Por medio de su presidente, John Boehner, la Cámara de Representantes de Estados Unidos dio ayer un varapalo a Barack Obama, al advertirle que en lo que queda de este año no habrá reforma migratoria. Se entiende que la negativa abarca la petición del mandatario al Legislativo de aprobar fondos adicionales para repatriar a los […]
Por medio de su presidente, John Boehner, la Cámara de Representantes de Estados Unidos dio ayer un varapalo a Barack Obama, al advertirle que en lo que queda de este año no habrá reforma migratoria. Se entiende que la negativa abarca la petición del mandatario al Legislativo de aprobar fondos adicionales para repatriar a los miles de menores centroamericanos que han sido detenidos por internarse en territorio estadunidense sin documentos.
Para poner el fenómeno en contexto, cabe recordar que desde octubre pasado las autoridades del país vecino han arrestado a más de 52 mil niños que intentaban pasar la frontera por cuenta propia. Por su parte, el Instituto Nacional de Migración (INM) afirma haber rescatado a más de 10 mil que transitaban por el territorio nacional. Tales cifras podrían representar sólo la punta del iceberg de un flujo mucho mayor cuyo incremento coyuntural carece, hasta ahora, de explicación precisa.
Se ha dicho que el crecimiento en el número de esos migrantes menores se originó por un mal entendimiento, en Centroamérica, de disposiciones gubernamentales estadunidenses; se ha afirmado también que grupos de la delincuencia organizada han difundido la especie -falsa- de que Washington daría entrada a niños cuyos padres residieran en Estados Unidos. Más aún, sectores republicanos en el Capitolio han acusado a la Casa Blanca de haber instigado esa oleada como forma de presionar al Congreso para que aprobara un marco legal orientado a regularización a millones de indocumentados y a regular nuevos ingresos de extranjeros al país.
Independientemente de las causas circunstanciales que propiciaron el incremento de la migración de menores, las raíces estructurales del flujo migratorio de Guatemala, El Salvador y Honduras hacia Estados Unidos son la miseria, la violencia y, en general, la falta de perspectivas de vida, trabajo y seguridad que afecta a buena parte de las poblaciones de esos países hermanos. Y en la gestación de esas condiciones Washington tiene una enorme responsabilidad histórica por sus políticas de injerencia, impulso a las dictaduras oligárquicas y conflictos bélicos, y depredación económica.
Tras las firmas de los acuerdos de paz en El Salvador y Guatemala, las respectivas embajadas estadunidenses impusieron a gobernantes dóciles férreas políticas neoliberales que provocaron los mismos desastres sociales e institucionales que han causado en otras naciones, más otro: una violencia delictiva que se explica no sólo por la pobreza y la desigualdad tradicionales, irresueltas y agravadas por la guerra, sino también por la proliferación de armamento y de desempleados sin más capacitación laboral que el entrenamiento militar. Las puntillas fueron la contraproducente guerra contra las drogas -otra directiva impuesta por Estados Unidos a diversas naciones de América Latina- y la aprobación indiscriminada de tratados de libre comercio que inauguraron el tránsito irrestricto de capitales y de mercancías, pero vetaron el de las personas.

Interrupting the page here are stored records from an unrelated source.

/-- Operands within what the spec gives them. -/
def Instr.wellFormed : Instr → Bool
  | .alu cell w => decide (cell < 2048) && decide (Instr.opcodeOf w = 0x01)
  | .addi cell w => decide (cell < 2048) && decide (Instr.opcodeOf w = 0x02)
  | .andi cell w => decide (cell < 2048) && decide (Instr.opcodeOf w = 0x03)
  | .ori cell w => decide (cell < 2048) && decide (Instr.opcodeOf w = 0x04)
  | .xori cell w => decide (cell < 2048) && decide (Instr.opcodeOf w = 0x05)
  | .shli cell w => decide (cell < 2048) && decide (Instr.opcodeOf w = 0x06)
  | .shri cell w => decide (cell < 2048) && decide (Instr.opcodeOf w = 0x07)
  | .sari cell w => decide (cell < 2048) && decide (Instr.opcodeOf w = 0x08)
  | .movi cell w => decide (cell < 2048) && decide (Instr.opcodeOf w = 0x09)
  | .movs cell w => decide (cell < 2048) && decide (Instr.opcodeOf w = 0x0A)
  | .cmp cell w => decide (cell < 2048) && decide (Instr.opcodeOf w = 0x0B)
  | .cmpi cell w => decide (cell < 2048) && decide (Instr.opcodeOf w = 0x0C)
  | .plog cell w => decide (cell < 2048) && decide (Instr.opcodeOf w = 0x0D)
  | .ld64 cell w => decide (cell < 2048) && decide (Instr.opcodeOf w = 0x10)
  | .ld32 cell w => decide (cell < 2048) && decide (Instr.opcodeOf w = 0x11)
  | .ld8 cell w => decide (cell < 2048) && decide (Instr.opcodeOf w = 0x12)
  | .st64 cell w => decide (cell < 2048) && decide (Instr.opcodeOf w = 0x13)
  | .st32 cell w => decide (cell < 2048) && decide (Instr.opcodeOf w = 0x14)
  | .st8 cell w => decide (cell < 2048) && decide (Instr.opcodeOf w = 0x15)
  | .br cell w => decide (cell < 2048) && decide (Instr.opcodeOf w = 0x18)
  | .call cell w => decide (cell < 2048) && decide (Instr.opcodeOf w = 0x19)
  | .jr cell w => decide (cell < 2048) && decide (Instr.opcodeOf w = 0x1A)
  | .halt cell w => decide (cell < 2048) && decide (Instr.opcodeOf w = 0x1F)
  | .tset cell w => decide (cell < 2048) && decide (Instr.opcodeOf w = 0x20)
  | .thdrR cell w => decide (cell < 2048) && decide (Instr.opcodeOf w = 0x21)
  | .thdrW cell w => decide (cell < 2048) && decide (Instr.opcodeOf w = 0x22)
  | .tcopy cell w => decide (cell < 2048) && decide (Instr.opcodeOf w = 0x23)
  | .tzero cell w => decide (cell < 2048) && decide (Instr.opcodeOf w = 0x24)
  | .cvt cell w => decide (cell < 2048) && decide (Instr.opcodeOf w = 0x25)
  | .collect cell w => decide (cell < 2048) && decide (Instr.opcodeOf w = 0x28)
  | .collectTileArrived cell => decide (cell < 2048)
  | .post cell w => decide (cell < 2048) && decide (Instr.opcodeOf w = 0x29)
  | .postFirstHopAccept first => decide (first.cell < 2048) && first.hop.wellFormed
  | .trycollect cell w => decide (cell < 2048) && decide (Instr.opcodeOf w = 0x2A)
  | .endctl cell w => decide (cell < 2048) && decide (Instr.opcodeOf w = 0x2B)
  | .endstat cell w => decide (cell < 2048) && decide (Instr.opcodeOf w = 0x2C)
  | .fetch cell w => decide (cell < 2048) && decide (Instr.opcodeOf w = 0x30)
  | .stash cell w => decide (cell < 2048) && decide (Instr.opcodeOf w = 0x31)
  | .gather cell w => decide (cell < 2048) && decide (Instr.opcodeOf w = 0x32)
  | .scatter cell w => decide (cell < 2048) && decide (Instr.opcodeOf w = 0x33)
  | .radd cell w => decide (cell < 2048) && decide (Instr.opcodeOf w = 0x34)
  | .stackAccessComplete cell _ _ trip => decide (cell < 2048) && trip.hops.all HopInfo.wellFormed
  | .sfence cell w => decide (cell < 2048) && decide (Instr.opcodeOf w = 0x35)
  | .sfenceComplete cell => decide (cell < 2048)
  | .tgive cell w => decide (cell < 2048) && decide (Instr.opcodeOf w = 0x38)
  | .ttake cell w => decide (cell < 2048) && decide (Instr.opcodeOf w = 0x39)
  | .tdebit cell w => decide (cell < 2048) && decide (Instr.opcodeOf w = 0x3A)
  | .twatch cell w => decide (cell < 2048) && decide (Instr.opcodeOf w = 0x3B)
  | .tallyOpAccept _ _ _ => true
  | .tallyStatusReturn cell code => decide (cell < 2048) && decide (code < 65536)
  | .tallyEpochMarker _ _ => true
  | .tallyRemoteProbe cell => decide (cell < 2048)
  | .tallyProbeTimeout cell _ => decide (cell < 2048)
  | .tallyHomeWaiterExpire _ => true
  | .confirm cell w => decide (cell < 2048) && decide (Instr.opcodeOf w = 0x3C)
  | .cancel cell w => decide (cell < 2048) && decide (Instr.opcodeOf w = 0x3D)
  | .drain cell w => decide (cell < 2048) && decide (Instr.opcodeOf w = 0x40)
  | .drainPointReached cell => decide (cell < 2048)
  | .stamp cell w => decide (cell < 2048) && decide (Instr.opcodeOf w = 0x41)
  | .ctr cell w => decide (cell < 2048) && decide (Instr.opcodeOf w = 0x42)
  | .waitt cell w => decide (cell < 2048) && decide (Instr.opcodeOf w = 0x43)
  | .waittTimeReached cell => decide (cell < 2048)
  | .accz cell w => decide (cell < 2048) && decide (Instr.opcodeOf w = 0x50)
  | .mma cell w => decide (cell < 2048) && decide (Instr.opcodeOf w = 0x51)
  | .accrd cell w => decide (cell < 2048) && decide (Instr.opcodeOf w = 0x52)
  | .vOpF32 cell w => decide (cell < 2048) && decide (Instr.opcodeOf w = 0x58)
  | .vOpF64 cell w => decide (cell < 2048) && decide (Instr.opcodeOf w = 0x59)
  | .blockInstructionComplete cell _ _ => decide (cell < 2048)
  | .tileHop _ _ _ _ hop => hop.wellFormed
  | .streamStallLimit cell => decide (cell < 2048)
  | .remoteTileArrival _ vc => decide (vc < 4)
  | .streamGapTimeout _ _ => true
  | .hostTileAdmit tile => tile.wellFormed
  | .hostReceivePosted _ _ => true
  | .roceCnpReceived => true
  | .rdmaWriteStage _ _ _ _ => true
  | .servoStreamTile _ _ => true
  | .sessionOpen h => h.wellFormed
  | .sessionAuth h => h.wellFormed
  | .sessionClose h => h.wellFormed
  | .status h => h.wellFormed
  | .regRead h => h.wellFormed
  | .regWrite h => h.wellFormed
  | .bundleStage h => h.wellFormed
  | .bundleLoad h => h.wellFormed
  | .fitProbe h => h.wellFormed
  | .planCircuitsLit _ => true
  | .planWaitExpiry _ => true
  | .preloadStorageComplete _ _ => true
  | .start h => h.wellFormed
  | .hold h => h.wellFormed
  | .evict h => h.wellFormed
  | .evictDrained _ => true
  | .evictDrainTimeout _ => true
  | .unload h => h.wellFormed
  | .mapRead h => h.wellFormed
  | .dlqRead h => h.wellFormed
  | .dlqRelease h => h.wellFormed
  | .deltaRead h => h.wellFormed
  | .memRead h => h.wellFormed
  | .memWrite h => h.wellFormed
  | .calSave h => h.wellFormed
  | .calRestore h => h.wellFormed
  | .cellRetire h => h.wellFormed
  | .cellRestore h => h.wellFormed
  | .hostQp h => h.wellFormed
  | .reset h => h.wellFormed
  | .counterCommandUnknown h code => h.wellFormed && decide (code < 65536)
  | .counterFragmentTimeout _ _ _ => true
  | .sessionIdleTimeout _ => true
  | .cellHardFailure cell => decide (cell < 2048)
  | .relocatePendingTimeout cell => decide (cell < 2048)
  | .scratchPatrol cell hits _ => decide (cell < 2048) && hits.all (fun u => decide (u.sym < 18))
  | .stackPatrol stack pass => decide (stack < 16) && pass.hits.all (fun u => decide (u.sym < 18))
  | .rowRepairDone stack _ _ => decide (stack < 16)
  | .stackWipeTimeout stack => decide (stack < 16)
  | .frameStartTimer _ => true
  | .frameDeadlineExpiry _ _ => true
  | .frameLateSummary => true
  | .powerCapTick _ _ _ _ _ => true
  | .brakeOvercurrent => true
  | .brakeOverpower => true
  | .brakeRelease cause die => decide (die < 8) && (decide (1 ≤ cause) && decide (cause ≤ 3))
  | .pwrCapWrite o _ => o.wellFormed
  | .pwrEnergyLoRead o => o.wellFormed
  | .ageingMeasure _ _ _ _ => true
  | .eolPrediction _ => true
  | .elementLoopSample e _ _ => decide (e < 4)
  | .elementTrip e i _ => decide (e < 4) && decide (i < 200)
  | .identityCheck e i _ _ _ => decide (e < 4) && decide (i < 200)
  | .laneLossOfLight e _ => decide (e < 4)
  | .laneErrorRatio e p c => decide (e < 4) && decide (p < 8) && decide (c < 9)
  | .laneFarEndFail e p c => decide (e < 4) && decide (p < 8) && decide (c < 9)
  | .laneTrainingTimeout e p c => decide (e < 4) && decide (p < 8) && decide (c < 9)
  | .laneRetry e p c _ => decide (e < 4) && decide (p < 8) && decide (c < 9)
  | .lightReturnRetry e p c _ => decide (e < 4) && decide (p < 8) && decide (c < 9)
  | .spareMarginTest e p _ _ => decide (e < 4) && decide (p < 8)
  | .marginTestComplete e p c _ _ _ => decide (e < 4) && decide (p < 8) && decide (c < 9)
  | .laneTrainingComplete e p c => decide (e < 4) && decide (p < 8) && decide (c < 9)
  | .calCoverSwitchPoint e p lane => decide (e < 4) && decide (p < 8) && decide (lane.chan < 9)
  | .laserHandoverTrigger e n => decide (e < 4) && decide (n < 18)
  | .laserSpareLocked e c => decide (e < 4) && decide (c < 9)
  | .handoverWindowOpen e c => decide (e < 4) && decide (c < 9)
  | .laserFail e n => decide (e < 4) && decide (n < 18)
  | .optSteerGo o e _ => o.wellFormed && decide (e < 4)
  | .steerDone e => decide (e < 4)
  | .flitReceive key _ _ _ f => (decide (key / 16 < 32) && decide (key % 16 < 9)) && f.wellFormed
  | .linkRetryFlit key _ => (decide (key / 16 < 32) && decide (key % 16 < 9))
  | .linkLanesetFlit key _ => (decide (key / 16 < 32) && decide (key % 16 < 9))
  | .linkIdentFlit P c _ _ _ _ _ _ _ _ => decide (P < 32) && decide (c < 9)
  | .linkQuiesceFlit key => (decide (key / 16 < 32) && decide (key % 16 < 9))
  | .linkLostTimer key => (decide (key / 16 < 32) && decide (key % 16 < 9))
  | .fabRecableGo o _ => o.wellFormed
  | .fabRecableResume o _ => o.wellFormed
  | .quiesceIdle => true
  | .quiesceTimeout => true
  | .fabRbSwap o _ => o.wellFormed
  | .fabRbCopy o _ => o.wellFormed
  | .fabRbDataAccess o _ => o.wellFormed
  | .fabRbActiveRead o => o.wellFormed
  | .fabPostcodeWrite o _ => o.wellFormed
  | .fabExpectBypassWrite o _ P c _ => o.wellFormed && decide (P < 32) && decide (c < 9)
  | .tofMeasurement key _ _ _ => (decide (key / 16 < 32) && decide (key % 16 < 9))
  | .tofLambdaWaitTimeout key => (decide (key / 16 < 32) && decide (key % 16 < 9))
  | .tofLoopRequest e k _ => decide (e < 4) && decide (k < 4)
  | .linkEchoFlit key _ _ => (decide (key / 16 < 32) && decide (key % 16 < 9))
  | .collTransferTile key vc => (decide (key / 16 < 32) && decide (key % 16 < 9)) && decide (vc < 4)
  | .collStepAck _ _ => true
  | .collStepTimeout _ _ => true
  | .collPeerAbort _ => true
  | .calRunStart cls _ _ => decide (cls < 8)
  | .calRunComplete cls _ _ _ _ _ => decide (cls < 8)
  | .calRunTimeout cls _ => decide (cls < 8)
  | .calBadRunRetry cls _ => decide (cls < 8)
  | .calStarved cls _ => decide (cls < 8)
  | .calCmdCommit o _ => o.wellFormed
  | .calCmdRun o _ => o.wellFormed
  | .calDataAccess o _ => o.wellFormed
  | .calWindowAnnounce e p lane => decide (e < 4) && decide (p < 8) && decide (lane.chan < 9)
  | .servoSample _ _ _ => true
  | .srvClose o => o.wellFormed
  | .srvOpen o => o.wellFormed
  | .srvRearm o => o.wellFormed
  | .srvTestStart o => o.wellFormed
  | .srvStop o => o.wellFormed
  | .srvParamAccess o _ => o.wellFormed
  | .servoSatTrip loop => decide (loop < 32)
  | .servoOutHoldExpiry pin => decide (pin < 12)
  | .servoStreamStale _ => true
  | .pulseEdge i _ _ _ => decide (8 ≤ i) && decide (i < 24)
  | .fsyncEdge n _ _ => decide (n < 4)
  | .ainEvent n _ => decide (n < 8)
  | .inputStuck i => decide (i < 28)
  | .ptpMessageReceive _ domain transport _ => (decide (domain < 256) && decide (transport < 3))
  | .ptpSyncLoss => true
  | .ptpHoldExpiry => true
  | .tbSlewComplete => true
  | .tbAdjWrite o _ => o.wellFormed
  | .tbIncrLoWrite o _ => o.wellFormed
  | .tbIncrHiWrite o _ => o.wellFormed
  | .tbSelectWrite o _ => o.wellFormed
  | .tbServoWrite o _ => o.wellFormed
  | .tbSecLoRead o => o.wellFormed
  | .linkTimeExchange key _ _ _ => (decide (key / 16 < 32) && decide (key % 16 < 9))
  | .powerUp _ _ _ _ => true
  | .rstNAssert => true
  | .rstNRelease => true
  | .undervoltageOff _ => true
  | .overvoltageOff => true
  | .inputDip _ => true
  | .inputWarningBandEntry _ => true
  | .inputWarningBandExit => true
  | .refclkLoss => true
  | .refclkRestore => true
  | .i3cSetdasa static dyn => (decide (static < 128) && decide (dyn < 128))
  | .i3cEntdaa dyn => decide (dyn < 128)
  | .leaseRenewal _ => true
  | .leaseLineRise _ _ => true
  | .leaseLineLow _ => true
  | .leaseLapse _ => true
  | .hubBecomeActive _ => true
  | .heartbeatLoss _ _ => true
  | .watchdogExpiry _ => true
  | .crosslinkReturn => true
  | .hubSelfCheckFail _ => true
  | .hubRestartComplete _ => true
  | .fwWriteStandby o _ => o.wellFormed
  | .fwHandover o _ => o.wellFormed
  | .fwAbort o => o.wellFormed
  | .ethLinkLoss _ => true
  | .ethLinkReturn _ => true
  | .arpNdIcmpEcho _ kind _ _ => decide (kind < 3)
  | .recMirrorReceive _ => true
  | .recSuppressed _ => true
  | .optimeSave _ _ => true
  | .recCursorWrite o _ => o.wellFormed
  | .recFind o _ => o.wellFormed
  | .recRetry o _ _ => o.wellFormed
  | .pctClr o _ => o.wellFormed
  | .pctValLoRead o => o.wellFormed
  | .pctSmpEnable o k _ => o.wellFormed && decide (k < 8)
  | .pctSmpPop o _ => o.wellFormed
  | .redOptimeLoRead o => o.wellFormed
  | .dieDbgLoRead o d => o.wellFormed && decide (d < 8)
  | .dieDbgWrite o d _ => o.wellFormed && decide (d < 8)
  | .svnCommit o _ => o.wellFormed
  | .secReqSignedWrite o _ => o.wellFormed
  | .secRetCommit o _ => o.wellFormed
  | .retainedCommitTimer => true
  | .secLcCmd o _ _ => o.wellFormed
  | .secKeyCommit o _ => o.wellFormed
  | .secKeyErase o _ => o.wellFormed
  | .secGrantDataAccess o _ => o.wellFormed
  | .secGrantCommit o _ => o.wellFormed
  | .secGrantRevoke o _ => o.wellFormed
  | .grantExpiry => true
  | .grantNotBefore => true
  | .secAttGo o _ => o.wellFormed
  | .attestationReady => true
  | .temperatureSample _ => true
  | .talSetWrite o _ => o.wellFormed
  | .talRehomeWrite o _ => o.wellFormed
  | .talEpochEndWrite o _ => o.wellFormed
  | .dltKeyreqWrite o _ => o.wellFormed
  | .registerWritePlain o _ _ => o.wellFormed
  | .reservedOpcode cell w => decide (cell < 2048) && !([0x01, 0x02, 0x03, 0x04, 0x05, 0x06, 0x07, 0x08, 0x09, 0x0A, 0x0B, 0x0C, 0x0D, 0x10, 0x11, 0x12, 0x13, 0x14, 0x15, 0x18, 0x19, 0x1A, 0x1F, 0x20, 0x21, 0x22, 0x23, 0x24, 0x25, 0x28, 0x29, 0x2A, 0x2B, 0x2C, 0x30, 0x31, 0x32, 0x33, 0x34, 0x35, 0x38, 0x39, 0x3A, 0x3B, 0x3C, 0x3D, 0x40, 0x41, 0x42, 0x43, 0x50, 0x51, 0x52, 0x58, 0x59].contains (Instr.opcodeOf w))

La llamada crisis humana de la migración deriva, en suma, de infiernos sociales diseñados en Washington. Con ese dato en mente lo menos que cabría pedir al Ejecutivo y el Legislativo de Estados Unidos es que recibieran a los refugiados del desastre. Sin embargo, Obama dejó pasar el momento derivado de su relección, el año antepasado, para impulsar en forma consistente la reforma migratoria a la que el Capitolio ha cerrado la puerta en forma definitiva, al menos para este año.
En tales circunstancias, la Casa Blanca no podrá, a lo que puede verse, ni siquiera enviar de vuelta a sus países de origen a los menores detenidos, ni tendrá más opción que endurecer su vigilancia fronteriza e intensificar la persecución policial contra los migrantes, adultos y menores. En consecuencia, un número incierto de menores quedarán atrapados en las bodegas instaladas como cárceles en el sur del territorio estadunidense y se multiplicarán los peligros a los que están expuestos quienes pretenden cruzar la línea fronteriza entre nuestro país y la potencia del norte. El momento demanda que el Estado mexicano actúe con sentido humanitario y fraterno. Cabe esperar que lo haga.